▸ DATA FOR THIS TASK:
theorem enterRunning_lpwr (n : Nat) : (enterRunning n s).lpwr = s.lpwr := by
  simp only [enterRunning]
  rw [(pass_frame _).lpwr, (releaseAll_frame _).lpwr]
  exact marksStart_lpwr s

theorem enterRunning_device (n : Nat) (h : s.seq.state.powered = true) : DeviceKept s (enterRunning n s) :=
  (enterRunning_lives s n).device (enterRunning_lpwr s n) (by rw [enterRunning_state, h]; rfl)

theorem enterStep_device (h : s.seq.state.powered = true) : DeviceKept s (enterStep s) :=
  (beginMarking_lives s .step 0).device (marksStart_lpwr s) h.symm

theorem enterStopping_device (h : s.seq.state.powered = true) : DeviceKept s (enterStopping s) :=
  ((setSeq_device s { s.seq with state := .stopping } h.symm).trans (runningLeft_device _)).trans (setWork_device _ _)

theorem examineStop_device : DeviceKept s (examineStop s) := by
  simp only [examineStop]
  refine .ite (fun h => (setWork_device s _).trans (enterStopped_device _ ?_)) fun _ => setWork_device s _
  rw [h.1]
  rfl

/-! ## Line current -/

theorem settleClosed_device (v : Fin 32) : DeviceKept s (settleClosed v s) :=
  .water (settleClosed_frame s v) (settleClosed_detached s v)

theorem valvesPowerOff_device : DeviceKept s (valvesPowerOff s) := by
  have beacon : DeviceKept s { s with beacon := none } := .aside rfl rfl rfl rfl
  exact beacon.trans (.foldl (fun t v => settleClosed_device t v) _ _)

theorem beaconExpires_device : DeviceKept s (beaconExpires s) := by
  have beacon : DeviceKept s { s with beacon := none } := .aside rfl rfl rfl rfl
  have withdrawn (t : State) (v : Fin 32) : DeviceKept t (withdraw v t) :=
    .water (withdraw_frame t v) (.of_live (withdraw_valveLive t v))
  exact beacon.trans ((DeviceKept.foldl (fun t v => withdrawn t v) _ _).trans (.foldl (fun t v => settleClosed_device t v) _ _))

theorem queuePowerOff_device : DeviceKept s (queuePowerOff s) := by
  refine LivesKept.field (.aside ?_ ?_) (queuePowerOff_field s) <;>
  · simp only [queuePowerOff]
    obtain ⟨order, n, -, h⟩ := passesDown_eq s.lcq.fifo
      (setFifo [] (s.setQueue { s.lcq with closes := Vector.replicate 32 none, clearOwed := false, withdrawOwed := false }))
    rw [h]
    simp

/-- Power is cut, and the sequencer takes a state without it (02 R30, R32). -/
theorem cutPower_device (q : SeqState) (m : CurrentMonitor) (hq : q.powered = false) : DeviceKept s (cutPower q m s) := by
  simp only [cutPower]
  have cut : DeviceKept s (quiet q { s with lpwr := false, mon := m }) := ⟨.aside rfl rfl, fun _ => hq.symm⟩
  exact (((DeviceKept.ite (fun _ => cut.trans (runningLeft_device _)) fun _ => cut).trans (queuePowerOff_device _)).trans
    (valvesPowerOff_device _)).trans (nodesPowerOff_device _)

theorem trip_device : DeviceKept s (trip s) := by
  simp only [trip]
  refine .ite (fun _ => ?_) fun _ => ?_
  · exact ((setFlag_device s _).trans (setFlag_device _ _)).trans (cutPower_device _ _ _ rfl)
  · exact ((setFlag_device s _).trans (setSeq_device _ { s.seq with resume := resumeFor s.seq.state } rfl)).trans
      (cutPower_device _ _ _ rfl)

/-- Power returns, and the sequencer takes a state with it (02 R33). -/
theorem backoffEnds_device : DeviceKept s (backoffEnds s) := by
  simp only [backoffEnds]
  split
  · refine ⟨.after (enterRunning_lives _ _) rfl rfl, fun _ => ?_⟩
    unfold PowerLaw
    rw [enterRunning_lpwr, enterRunning_state]
    rfl
  all_goals exact ⟨.aside rfl rfl, fun _ => rfl⟩

theorem restoreLine_device : DeviceKept s (restoreLine s) := ⟨.aside rfl rfl, fun _ => rfl⟩

/-! ## Echo, cycle, transactions -/

theorem echoGood_device : DeviceKept s (echoGood s) := setSeq_device s _ rfl

theorem settleMark_device : DeviceKept s (settleMark s) := by
  unfold settleMark
  exact .ite (fun _ => (setSeq_device s { s.seq with tx := .idle } rfl).trans (echoGood_device _)) fun _ => .refl s

theorem dropPass_device : DeviceKept s (dropPass s) :=
  .water (dropPass_frame s) (.of_live (by rw [dropPass_eq]; simp))

theorem offerPassReply_device (f : HubFrame) : DeviceKept s (offerPassReply f s) := by
  rw [offerPassReply_eq]
  exact setHub_device s _

theorem abandonTx_device : DeviceKept s (abandonTx s) := by
  have idle := setSeq_device s { s.seq with tx := .idle } rfl
  simp only [abandonTx]
  split
  · exact (idle.trans (dropPass_device _)).trans (offerPassReply_device _ _)
  all_goals exact idle

theorem marking_powered {q : SeqState} (h : q.marking = true) : q.powered = true := by cases q <;> simp_all [SeqState.marking, SeqState.powered]

theorem countMismatch_device : DeviceKept s (countMismatch s) := by
  have counted := setSeq_device s { s.seq with echoFailures := min 3 (s.seq.echoFailures + 1) } rfl
  simp only [countMismatch]
  exact .ite (fun h => counted.trans (halt_device _ (marking_powered h.2))) fun _ => counted

theorem clearAttempted_device : DeviceKept s (clearAttempted s) := by
  obtain ⟨l, h⟩ := clearAttempted_eq s
  rw [h]
  exact .aside rfl rfl rfl rfl

theorem openCycle_device : DeviceKept s (openCycle s) := setSeq_device s _ rfl

theorem beginPolls_device : DeviceKept s (beginPolls s) := by
  simp only [beginPolls]
  split <;> exact .aside rfl rfl rfl rfl

theorem beginPollSlot_device (n : Fin 48) (rest : List (Fin 48)) : DeviceKept s (beginPollSlot n rest s) :=
  setSeq_device s _ rfl

theorem beginCommandSlot_device : DeviceKept s (beginCommandSlot s) := by
  have sent (t : State) (i : Nat) : DeviceKept t (sendPass i t) := by
    unfold sendPass
    split
    · exact .aside rfl rfl rfl rfl
    · exact .refl t
  have begun := setSeq_device s { s.seq with phase := .commands, position := s.seq.nextSlot, nextSlot := s.seq.nextSlot + 160 } rfl
  simp only [beginCommandSlot]
  split
  · exact begun.trans (setSeq_device _ _ rfl)
  · exact begun.trans (setSeq_device _ _ rfl)
  · exact begun.trans (sent _ _)
  · exact begun

theorem commandEnds_device (v : Fin 32) (k : CommandKind) (d a : Bool) : DeviceKept s (commandEnds v k d a s) := by
  have ended (t : State) : DeviceKept t (if a then commandLeaves v k t else commandStays v k t) :=
    .ite (fun _ => .water (commandLeaves_frame t v k) (.of_live (commandLeaves_valveLive t v k)))
      fun _ => .water (commandStays_frame t v k) (.of_live (commandStays_valveLive t v k))
  have idle := (setSeq_device s { s.seq with tx := .idle } rfl).trans (echoGood_device _)
  simp only [commandEnds]
  exact .ite (fun _ => idle) fun _ => (idle.trans (ended _)).trans
    (.water (valveOutcome_frame _ v k a) (valveOutcome_detached _ v k a))
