/-- A transaction packet as it crosses a port: header words W0 to W3 and payload words (R318, R320). -/
structure Packet where
  w0 : Word
  w1 : Word
  w2 : Word
  w3 : Word
  payload : List Word
  deriving DecidableEq, Repr, Inhabited

/-- The data symbols 2 to 15 of a TS1 or TS2 training set (R295). -/
structure TrainSet where
  lane     : Byte
  rates    : Byte
  lanesOk  : Byte
  role     : Byte
  ctrl     : Byte
  nfts     : Byte
  tag      : BitVec 16
  echo     : BitVec 16
  minLanes : Byte
  d13      : Byte
  d14      : Byte
  chk      : Byte
  deriving DecidableEq, Repr, Inhabited

/-- A TS1 as received, with the stamps (R343) of the training sets that the port has sent since the one before. -/
structure TrainRx where
  set  : TrainSet
  sent : List Nat
  deriving DecidableEq, Repr, Inhabited

/-- What a lane has seen as it gains symbol lock (R296): COM at one alignment with no lane error between them, and that every symbol
came inverted. -/
structure LockSeen where
  coms     : Nat
  inverted : Bool
  deriving DecidableEq, Repr, Inhabited

/-- A 10-bit code as received (R292, R296): its number among the lane's symbols, the running disparity before it (true: positive)
and the code. -/
structure RxError where
  sym  : Nat
  plus : Bool
  code : BitVec 10
  deriving DecidableEq, Repr, Inhabited

/-- Where a lane error falls (R303, R325): between packets, in a transaction packet, in an ACK or NAK, or in the lane's elastic
buffer, which overflowed or ran dry. -/
inductive ErrPlace where
  | between
  | inPacket
  | inAck
  | buffer
  deriving DecidableEq, Repr, Inhabited

/-- A TIME ordered set as received (R346), with what the port measures of it: whether its L0 symbols carried a lane
error, how far into the local tick it arrived (in 1/16 ns) and how long it waited on each port, by number, before it left again there
(in 1/16 ns). -/
structure TimeSet where
  count     : BitVec 64
  corr      : Word
  hops      : Byte
  chk       : Byte
  laneErr   : Bool
  frac      : Nat
  residence : List Nat
  deriving DecidableEq, Repr, Inhabited

/-- The identity registers of a tier as read by MRR (R83, R88). -/
structure TierId where
  vendor : Byte
  rev    : Byte
  geom   : Byte
  dist   : Byte
  /-- Mode registers 16 to 23. -/
  serial : BitVec 64
  deriving DecidableEq, Repr, Inhabited

/-- How a training probe ended (R101): its code passes, mode register 6 of a CA probe read PAR_ERR 1, or the code fails
otherwise: an MRR that returned no valid value, or bytes that do not match. -/
inductive ProbeEnd where
  | pass
  | parErr
  | invalid
  deriving DecidableEq, Repr, Inhabited
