-- ==== Sys2Proof/Machine/RegMap.lean ====
section
/-! DEFINITION. The map of the register space (R545, R549): every register's name, where it lies, and which of its
fields a write can reach, with type, reset value and clamp. Fields that only the die writes stand in the read views. -/

namespace Sys2Proof.Machine

/-- The registers, an instanced one under one name. -/
inductive RegName where
  | rstService
  | rstCtl
  | rstBlock
  | rstStat
  | rstRetain
  | rstRelaxed
  | rstMark0
  | rstMark1
  | rstMark2
  | indAddr
  | indCtl
  | indWin
  | timCfg
  | timStat
  | timNowLo
  | timNowHi
  | timEpoch
  | timStep
  | clkDiv
  | clkStat
  | clkTpll
  | clkXcnt
  | clampStat
  | clampAck
  | clampLog
  | pwrCfg
  | pwrRing
  | pwrLatTol
  | pwrCicada
  | pwrCtl
  | pwrStat
  | pwrTierGate
  | pwrTierStat
  | pwrTierFail
  | pwrRailStat
  | calCfg
  | calCtl
  | calStat
  | calSoff
  | thmCfg
  | thmLimit
  | thmThrot
  | thmClick
  | thmClickTime
  | thmRetrust
  | thmStat
  | thmEcoef
  | thmS
  | thmT
  | thmCoef
  | budCap
  | budCapMin
  | budPwr0
  | budPwr1
  | budLimit
  | budSlew
  | budStat
  | budMaintOver
  | budBallast
  | budClass
  | budUsed
  | qosCfg
  | qosAdmStat
  | qosTc7Miss
  | qosStrmPool
  | qosTc
  | qosApp
  | qosBytes
  | qosShort
  | fltStat
  | fltSeq
  | fltAck
  | fltFirst
  | fltCfg
  | fltState
  | fltShadow
  | fltInject
  | otpCmd
  | otpAddr
  | otpWdata
  | otpStat
  | otpEcc
  | otpCnt0
  | otpCnt1
  | bstCfg
  | bstCtl
  | bstStat
  | bstMemfail
  | secCtl
  | secStat
  | secBoot
  | secImage
  | dbgReq
  | dbgStat
  | twCfg
  | twCcmd
  | twCres
  | twStat
  | twCnt
  | twCbuf
  | nmoStat
  | lnkCfg
  | lnkNode
  | lnkDrop
  | lnkPhy0
  | lnkPhy1
  | lnkCtl
  | lnkStat
  | lnkCnt
  | lnkRange
  | lnkLlc
  | lnkTime
  | lnkTadj
  | lnkSeq
  | lnkRepl
  | lnkErr
  | lnkLane
  | rngEvtCq
  | rngEvtSeq
  | rngEvtLost
  | rngDblDrop
  | rngStat
  | rngIcnt0
  | rngIcnt1
  | rngIcnt2
  | rngSqerr
  | rngCqerr
  | tchCfg
  | wvlCfg
  | wvlStat
  | tchTcfg
  | tchTstat
  | tchRetire
  | pcdIntlv
  | pcdGen
  | pcdMrg
  | pcdCntCorr
  | pcdCntBits
  | pcdCntUe
  | pcdStat
  | scbCfg
  | scbPace
  | scbPass
  | scbStat
  | scbLogDismiss
  | scbSeasonCfg
  | scbSeason
  | sqcW0
  | sqcW1
  | sqcW2
  | sqcW3
  | sqcW4
  | sqcW5
  | sqcW6
  | sqcW7
  | cqcW0
  | cqcW1
  | cqcW2
  | cqcW3
  | cqcW4
  | cqcW5
  | cqcW6
  | cqcW7
  | qosStrmW0
  | qosStrmW1
  | qosStrmW2
  | tchChstat
  | tchChctl
  | tchFrzCause
  | tchFrzCmd
  | qosLimW0
  | qosLimW1
  | qosLvl
  | pcdSmap
  | pcdRdy
  | pcdRcw
  | pcdRcp
  | scbLog
  | fltSrcW0
  | fltSrcW1
  | fltHist
  | secKxpub
  | secKslot
  | dbgChal
  | dbgToken
  | otpSh
  | otpMarginal
  | tchSub
  deriving DecidableEq, Repr, Inhabited

/-- Where a register lies: the space, the first address (direct: bytes; indirect: words), instances and stride. -/
structure Place where
  ind    : Bool
  base   : Nat
  count  : Nat
  stride : Nat
  deriving DecidableEq, Repr, Inhabited
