/-- The Hive core starts the flow: steps 1 to 5 are done at once, and step 5 leaves its pattern in every data and spare row; the
retention step then waits for its temperatures (R26, R465) (log 37). -/
def State.stackBegin (s : State) (r : RetainRun) : State :=
  let fail := s.stackFirst r.fail
  let k := fail.toNat
  let s := (s.stackResults (k == 1)).stackMemory (k == 1 || k == 2)
  let s := (List.range 16).foldl (fun s b => s.patternRows b 0 4128) s
  if 1 ≤ k ∧ k ≤ 5 then s.stackEnd fail
  else { s with bst := { s.bst with retain := some { r with begun := true, fail := fail } } }

/-- BST_CTL.STACK_TEST: the flow, whose first failing step the tester's stack decides; it waits for the Hive core, which orchestrates
it (R26, R465). -/
def State.stackTest (s : State) (failStep : Option (BitVec 4)) : Option State :=
  if !s.stackReady ∨ s.bst.state ≠ 0 then none
  else
    let r : RetainRun := { begun := false, bank := 0, at_ := none, written := 0, read := 0, fail := failStep.getD 0 }
    let s := { s with bst := { s.bst with state := 2, retain := some r } }
    some (if s.hiveOk then s.stackBegin r else s)

/-! ## The retention step (R466) -/

/-- Every powered tier's effective temperature lies between 80 and 84 degrees. -/
def State.soaked (s : State) : Bool :=
  s.poweredTiers.all fun t => decide (576 ≤ s.effTemp t) && decide (s.effTemp t ≤ 592)

/-- Rows done of a bank's 4,128 some ticks after the first: they are spread evenly over what is left of the bank's 47.5 ms (log 37). -/
def retainRows (e : Nat) : Nat := min 4128 (e * 4128 / 14348 + 1)

/-- Reads the rows of the bank under test up to `d`, and writes those up to `w`: a row that does not hold its pattern fails step 6. -/
def State.retainRowsTo (s : State) (r : RetainRun) (w d : Nat) : State × RetainRun :=
  let ok := s.patternHolds r.bank r.read d
  (s.patternRows r.bank r.written w,
    { r with written := w, read := d, fail := if ok ∨ r.fail = 6 then r.fail else 6 })

/-- A tick of the retention step: a bank's rows are written, and each is read 33.152 ms after its write; after the sixteenth bank
the flow's other steps are done and it ends. The Hive core orchestrates it (R26). -/
def State.retainTick (s : State) : State :=
  match s.bst.retain with
  | none => s
  | some r =>
    let put (a : State × RetainRun) : State := { a.1 with bst := { a.1.bst with retain := some a.2 } }
    if !s.hiveOk then s
    else if !r.begun then s.stackBegin r
    else match r.at_ with
    | none => if s.soaked then put (s.retainRowsTo { r with at_ := some s.now } 1 0) else s
    | some t =>
      let e := s.now - t
      if 47500 ≤ e then
        let a := s.retainRowsTo r 4128 4128
        if r.bank = 15 then a.1.stackEnd (a.1.stackLast a.2.fail)
        else put (a.1.retainRowsTo { a.2 with bank := r.bank + 1, at_ := some s.now, written := 0, read := 0 } 1 0)
      else put (s.retainRowsTo r (retainRows e) (if e < 33152 then 0 else retainRows (e - 33152)))

end Sys2Proof.Machine
end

▸ TASK TO CARRY OUT: Go through the material above line by line and state how many lines contain "none". Give only the number.

▸ TASK RESULT: 7